After two months of wandering I realise that I’d do well to decide once and for all that I can only have one home. A place where I can be myself without having to talk about myself. Previous destinations in which I’ve sought refuge in the past few weeks: Den Haag, Amsterdam, Lisbon, Leuven, Antwerp…
A list that will keep on growing and whose nominees only have provisionality in common. The city as a transit zone, which if it carries me anywhere else certainly won’t lead me home.
For a long time I believed – at the moment I no longer know what I believe – that a person could also be a home. That everything surrounding that person was excess baggage and that the presence of that person was enough to turn any surroundings into a home. The concept of “home” could also be reduced to something material, like in a beer advert I remember from my youth, in which someone declares that wherever he lays his Stella is his home. More often than not, the protagonists in those adverts are male: testament to this is the slogan of another beer brand, which puts its faith in the words “men know why”. Even though I’m pretty knowledgable when it comes to beer, and I reckon I do know why as well, I’m glad that I’ve decided that my home from now on will just be a location.
More specifically the city in which I was born, grew up and thereafter spent a quarter of a century. The same city upon which I turned my back when I was still utterly convinced that a home need not consist of anything other than an individual. Now that I can no longer/am no longer allowed to call that person home, she calls to me again.

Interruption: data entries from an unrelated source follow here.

-- ==== Sys2Proof/Laws/FramesMode.lean ====
section
/-! SUPPORT. What the operations leave alone: the shared operations up to resets and modes. -/
namespace Sys2Proof.Machine
open Sys2Proof
set_option linter.unusedTactic false
set_option linter.unreachableTactic false

set_option maxRecDepth 4000
set_option linter.unusedSimpArgs false

/-! ### Ops -/
@[simp] theorem advance_quiet (d : Nat) (s : State) : (advance d s).quiet = s.quiet := by
  unfold advance
  repeat' first | (simp +zetaDelta; done) | refine (foldl_quiet (fun _ _ => ?_) _ _).trans ?_ | refine (foldl_quiet_fst (fun _ _ => ?_) _ _).trans ?_ | refine (foldl_quiet_snd (fun _ _ => ?_) _ _).trans ?_ | extract_lets | split | simp +zetaDelta
@[simp] theorem State.takeFree_quiet (s : State) : (State.takeFree s).2.quiet = s.quiet := by simp [State.takeFree]
@[simp] theorem siltEvent_quiet (src code kind index : Nat) (detail : List Byte) (s : State) : (siltEvent src code kind index detail s).1.quiet = s.quiet := by
  unfold siltEvent
  simp +zetaDelta only
  repeat' first | (simp +zetaDelta; done) | extract_lets | split
@[simp] theorem note_quiet (src code kind index : Nat) (detail : List Byte) (s : State) : (note src code kind index detail s).quiet = s.quiet := by simp [note]
@[simp] theorem raise_quiet (src code kind index : Nat) (detail : List Byte) (s : State) : (raise src code kind index detail s).quiet = s.quiet := by
  unfold raise
  repeat' first | (simp +zetaDelta; done) | extract_lets | split
@[simp] theorem raise0_quiet (src : Nat) (s : State) : (raise0 src s).quiet = s.quiet := by simp [raise0]
@[simp] theorem raiseStrand_quiet (src k : Nat) (s : State) : (raiseStrand src k s).quiet = s.quiet := by simp [raiseStrand]
@[simp] theorem raiseCell_quiet (src c : Nat) (s : State) : (raiseCell src c s).quiet = s.quiet := by simp [raiseCell]
@[simp] theorem raiseSat_quiet (src ring n : Nat) (s : State) : (raiseSat src ring n s).quiet = s.quiet := by simp [raiseSat]
@[simp] theorem State.setOut_quiet (s : State) (p : Port) (o : OutState) : (State.setOut s p o).quiet = s.quiet := by
  unfold State.setOut
  repeat' first | (simp +zetaDelta; done) | extract_lets | split
@[simp] theorem irq_quiet (p : Port) (b : Nat) (s : State) : (irq p b s).quiet = s.quiet := by
  unfold irq
  repeat' first | (simp +zetaDelta; done) | extract_lets | split
@[simp] theorem postKept_quiet (p : Port) (pkt : OutPacket) (s : State) : (postKept p pkt s).quiet = s.quiet := by simp [postKept]
@[simp] theorem reply_quiet (p : Port) (op : Nat) (tag : Half) (st detail : Nat) (result : List Byte) (s : State) : (reply p op tag st detail result s).quiet = s.quiet := by simp [reply]
@[simp] theorem owe_quiet (p : Port) (s : State) : (owe p s).2.quiet = s.quiet := by simp [owe]
@[simp] theorem dropped_quiet (p : Port) (stamp sec : Nat) (s : State) : (dropped p stamp sec s).quiet = s.quiet := by simp [dropped]
@[simp] theorem postDroppable_quiet (p : Port) (pkt : OutPacket) (s : State) : (postDroppable p pkt s).quiet = s.quiet := by
  unfold postDroppable
  repeat' first | (simp +zetaDelta; done) | extract_lets | split
@[simp] theorem complete_quiet (r : Requester) (op st detail : Nat) (result : List Byte) (s : State) : (complete r op st detail result s).quiet = s.quiet := by
  unfold complete
  repeat' first | (simp +zetaDelta; done) | extract_lets | split
@[simp] theorem State.awaitRead_quiet (s : State) (code : Nat) (p : Port) (op : Nat) (tag : Half) (isReply : Bool) : (State.awaitRead s code p op tag isReply).quiet = s.quiet := by
  unfold State.awaitRead
  repeat' first | (simp +zetaDelta; done) | extract_lets | split
@[simp] theorem packetGone_quiet (p : Port) (k : OutPacket) (s : State) : (packetGone p k s).quiet = s.quiet := by
  unfold packetGone
  repeat' first | (simp +zetaDelta; done) | extract_lets | split
@[simp] theorem refillSlots_quiet (p : Port) (s : State) : (refillSlots p s).quiet = s.quiet := by simp [refillSlots]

The sirensong of her sirens, a terror threat of the uppermost level.
At home at the moment it’s difficult to tell the difference between protection and occupation and one of my fellow countrymen once wrote a poetry collection about the latter, with experimental typographical features. Recently I received the reproach that I should be less cryptic in my references when its already clear who or what I mean. So in this case, just for her: the poet’s name is Paul van Ostaijen, the city in question Brussels.
Home is everything in and around a pentagonal square where businesses of all types are being told to close their doors. Life can’t help but pass by more slowly; it’s going to grind to a halt whether we want it to or not. In the streets men walk shrouded in camoflage gear, which defeats its purpose by standing out against concrete, adverts and everydayness. Over their shoulders they carry weapons that are longer than a child’s arm and they drive around in trucks with anti-aircraft guns. The birds keep to their nests where it’s safer.
Meanwhile I’m two thousand kilometres further south in a city where I flick by accident onto a Belgian politician subtitled in Portuguese. And their news report about her. I can’t understand most of it so I change the channel and the inactivity no longer goes hand in hand with the same sense of guilt. Even in tragedy there’s something like acclimatisation, pain that becomes part of the daily routine.
So often everything is easier said than done.